- Schematic representation of a generic salivary gland structure

Details
- Pronunciation: /ˈsæl.əˌver.i ˈsɪr.əs sel/
- System: Digestive system
- Location: Salivary glands (mainly parotid and submandicular)
- Shape: Pyramidal
- Function: Protein-rich saliva secretion

= Salivary serous cell =

Watery-saliva producing cells of the salivary glands

Serous acinar cells of the salivary glands, or more concisely, salivary serous cells, are cells that produce watery, enzyme-rich saliva. Together with salivary mucous cells, these cells secrete most of the fluid that becomes saliva. The term Serous refers to the fact that the fluid produced is thin and watery like serum (blood plasma without clotting proteins).

== Secretion of saliva ==

In the salivary glands, fluid is primarily secreted into small cavities surrounded by a small clusters of 8-12 cells, called an acinus (plural: acini), and these cells are often referred to as acinar cells. In the acini of the salivary glands, the serous acinar cells secrete a watery fluid with a high concentration of proteins such as enzymes (like α-Amylase) and anti-microbial proteins (like lactoperoxidase), unlike the mucous acinar cells, which produce thicker mucus-rich fluid. After secretion, the secreted fluid passes through a series of ducts which are lined with cells that further modify its composition and eventually release the finished saliva into the mouth.
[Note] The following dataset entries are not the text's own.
theorem putRow_kept {A : Touch} {h0 h : Hub} {a0} (c : A.has [.hier]) (H : Kept A h0 h) : Kept A h0 (putRow a0 h) :=
    by
  unfold putRow
  exact Hub.onHier_kept (hier := .inl (c.mem rfl)) H

theorem assignPassive_kept {A : Touch} {h0 h : Hub} (c : A.has [.hier]) (cl : ∀ k, A.links k) (H : Kept A h0 h) : Kept
    A h0 (assignPassive h) := by
  unfold assignPassive
  extract_lets x1_0
  (try clear_value x1_0)
  exact forEach_kept H
    (fun _ _ k2 => by
      split
      · exact sendAssign_kept c cl (putRow_kept c k2)
      · exact k2)

theorem discover_kept {A : Touch} {h0 h : Hub} (c : A.has [.hier]) (cl : ∀ k, A.links k) (H : Kept A h0 h) : Kept A h0
    (discover h) := by
  unfold discover
  extract_lets x1_0
  have h1_0 : Kept A h0 x1_0 := Hub.onHier_kept (hier := .inl (c.mem rfl)) H
  (try clear_value x1_0)
  exact assignPassive_kept c cl (originate_kept c cl h1_0)

theorem discoverSend_kept {A : Touch} {h0 h : Hub} (c : A.has [.hier]) (cl : ∀ k, A.links k) (H : Kept A h0 h) : Kept
    A h0 (discoverSend h) := by
  unfold discoverSend
  exact when_kept H (fun _ k1 => (discover_kept c cl (Hub.onHier_kept (hier := .inl (c.mem rfl)) k1)))

theorem takeDiscover_kept {A : Touch} {h0 h : Hub} {a0} (c : A.has [.hier]) (H : Kept A h0 h) : Kept A h0
    (takeDiscover a0 h) := by
  unfold takeDiscover
  exact Hub.onHier_kept (hier := .inl (c.mem rfl)) H

theorem discoverReceived_kept {A : Touch} {h0 h : Hub} (c : A.has [.hier]) (H : Kept A h0 h) : Kept A h0
    (discoverReceived h) := by
  unfold discoverReceived
  exact takeInbox_kept c H (fun _ _ k1 => (takeDiscover_kept c k1))

theorem reportSend_kept {A : Touch} {h0 h : Hub} (c : A.has [.hier]) (cl : ∀ k, A.links k) (H : Kept A h0 h) : Kept A
    h0 (reportSend h) := by
  unfold reportSend
  split
  · exact .ite (originate_kept c cl (Hub.onHier_kept (hier := .inl (c.mem rfl)) H)) H
  · exact H

theorem refuseAddr_kept {A : Touch} {h0 h : Hub} {a0} (c : A.has [.msix, .hier, .hierEvt, .collector, .fltEvt, .bus])
    (H : Kept A h0 h) : Kept A h0 (refuseAddr a0 h) := by
  unfold refuseAddr
  extract_lets x1_0
  (try clear_value x1_0)
  exact .ite H (sendFault_kept (c.of rfl) (raiseHier_kept (c.of rfl) (Hub.onHier_kept (hier := .inl (c.mem rfl)) H)))

theorem takeReport_kept {A : Touch} {h0 h : Hub} {a0} (c : A.has [.msix, .hier, .hierEvt, .collector, .fltEvt, .bus])
    (cl : ∀ k, A.links k) (H : Kept A h0 h) : Kept A h0 (takeReport a0 h) := by
  unfold takeReport
  extract_lets x1_0 x1_1 x1_2 x1_3 x1_4 x1_5
  (try clear_value x1_0 x1_1 x1_2 x1_4 x1_5)
  have h1_3 : Kept A h0 x1_3 := Hub.onHier_kept (hier := .inl (c.mem rfl)) H
  (try clear_value x1_3)
  exact .ite H
    (by
      split
      · extract_lets x3_0 x3_1 x3_2 x3_3
        (try clear_value x3_2)
        have h3_0 : Kept A h0 x3_0 := .ite (setAddr_kept (c.of rfl) h1_3) h1_3
        (try clear_value x3_0)
        have h3_1 : Kept A h0 x3_1 := Hub.onHier_kept (hier := .inl (c.mem rfl)) h3_0
        (try clear_value x3_1)
        have h3_3 : Kept A h0 x3_3 := putRow_kept (c.of rfl) h3_1
        (try clear_value x3_3)
        exact .ite h3_3 (sendAssign_kept (c.of rfl) cl h3_3)
      · exact sendAssign_kept (c.of rfl) cl (refuseAddr_kept c (putRow_kept (c.of rfl) h1_3)))

theorem reportReceived_kept {A : Touch} {h0 h : Hub} (c : A.has [.msix, .hier, .hierEvt, .collector, .fltEvt, .bus])
    (cl : ∀ k, A.links k) (H : Kept A h0 h) : Kept A h0 (reportReceived h) := by
  unfold reportReceived
  exact takeInbox_kept (c.of rfl) H (fun _ _ k1 => (takeReport_kept c cl k1))

theorem takeAssign_kept {A : Touch} {h0 h : Hub} {a0} (c : A.has [.msix, .hier, .hierEvt, .bus]) (H : Kept A h0 h) :
    Kept A h0 (takeAssign a0 h) := by
  unfold takeAssign
  extract_lets x1_0 x1_1 x1_2
  (try clear_value x1_0 x1_1)
  have h1_2 : Kept A h0 x1_2 := setAddr_kept c (Hub.onHier_kept (hier := .inl (c.mem rfl)) H)
  (try clear_value x1_2)
  exact .ite H
    (.ite
      (setRole_kept c h1_2)
      (by
        split
        · exact setRole_kept c h1_2
        · exact setRole_kept c h1_2
        · exact h1_2
        · exact h1_2
        · exact h1_2))

theorem assignReceived_kept {A : Touch} {h0 h : Hub} (c : A.has [.msix, .hier, .hierEvt, .bus]) (H : Kept A h0 h) :
    Kept A h0 (assignReceived h) := by
  unfold assignReceived
  exact takeInbox_kept (c.of rfl) H (fun _ _ k1 => (takeAssign_kept c k1))

theorem startRuns_kept {A : Touch} {h0 h : Hub} (c : A.has [.books, .runs]) (H : Kept A h0 h) : Kept A h0 (startRuns
    h) := by
  unfold startRuns
  exact forEach_kept H
    (fun _ _ k1 =>
      (.ite k1
        (by
          split
          · exact mgrNext_kept c (Hub.onHier_kept (runs := .inl (c.mem rfl)) k1)
          · exact k1)))

theorem takeDesc_kept {A : Touch} {h0 h : Hub} {a0} (c : A.has [.books, .runs]) (H : Kept A h0 h) : Kept A h0
    (takeDesc a0 h) := by
  unfold takeDesc
  extract_lets x1_0 x1_1 x1_2
  (try clear_value x1_0 x1_1 x1_2)
  exact .ite H (startRuns_kept c (Hub.onHier_kept (runs := .inl (c.mem rfl)) H))

theorem descReceived_kept {A : Touch} {h0 h : Hub} (c : A.has [.books, .hier, .runs]) (H : Kept A h0 h) : Kept A h0
    (descReceived h) := by
  unfold descReceived
  exact takeInbox_kept (c.of rfl) H (fun _ _ k1 => (takeDesc_kept (c.of rfl) k1))

theorem complSend_kept {A : Touch} {h0 h : Hub} (c : A.has [.books, .hier, .runs]) (cl : ∀ k, A.links k) (H : Kept A
    h0 h) : Kept A h0 (complSend h) := by
  unfold complSend
  split
  · exact H
  · split
    · exact H
    · extract_lets x3_0
      have h3_0 : Kept A h0 x3_0 := originate_kept (c.of rfl) cl H
      (try clear_value x3_0)
      exact .ite (startRuns_kept (c.of rfl) (Hub.onHier_kept (runs := .inl (c.mem rfl)) h3_0)) H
== Location in the body ==

Major salivary glands in humans

In humans (and rodents), there are 3 major paired salivary glands and ~600-1000 smaller minor salivary glands. Serous acinar cells are primarily found in the parotid gland and the submandibular gland, while they are almost completely absent in the sublingual gland and most of the minor glands.

The parotid gland is the largest of the salivary glands, and possesses acinar cells that are almost exclusively of the serous type. It produces around 50% of human saliva to help with digestion when stimulated, but only about 20% of saliva when resting. Consequently, the saliva it produces is watery and full of the enzyme α-Amylase, which helps break down carbohydrates.

The submandibular gland produces the majority (~65%) of saliva in the resting state. It has a mix of serous and mucous acinar cells, and so the saliva it produces is thicker and full of mucus. In the submandibular gland, some acini are predominantly serous acinar cells (serous glands) or predominantly mucous acinar cells (mucous glands), while others are a mix (seromucous glands).

The other salivary glands produce the last ~10% of saliva, and mainly possess mucous acinar cells. An exception is the set of Von Ebner glands, minor salivary glands located in the tongue that are primarily serous glands.

== Cell structure ==
Serous acinar cells are roughly pyramid shape, with the apex of the pyramid pointing towards to the center of the (roughly spherical) acinus. Inside of the cell on the side with the apex, there are specialize saliva-material containing structures called secretory granules. Compared to mucous acinar cells, their nuclei is more round, and centrally located.

== Example secreted proteins ==

- α-Amylase (1A, 1B, 1C) – breaks down carbohydrates, especially starch.
- Lactoperoxidase – reacts with thiocyanate ions to produce antimicrobial molecules.
- Proline rich proteins
  - Basic (1, 2, 3, 4)
  - Acidic (1, 2)
  - Proline-rich protein 4 (PRR4) – Also produced by lacrimal acinar cells
- Histatin (HTN1, HTN3) – have a variety of roles from inhibiting fungus growth, acting as precursors for enamel, and promoting wound healing.
- Statherin – helps stabilize saliva and prevent calcium precipitation.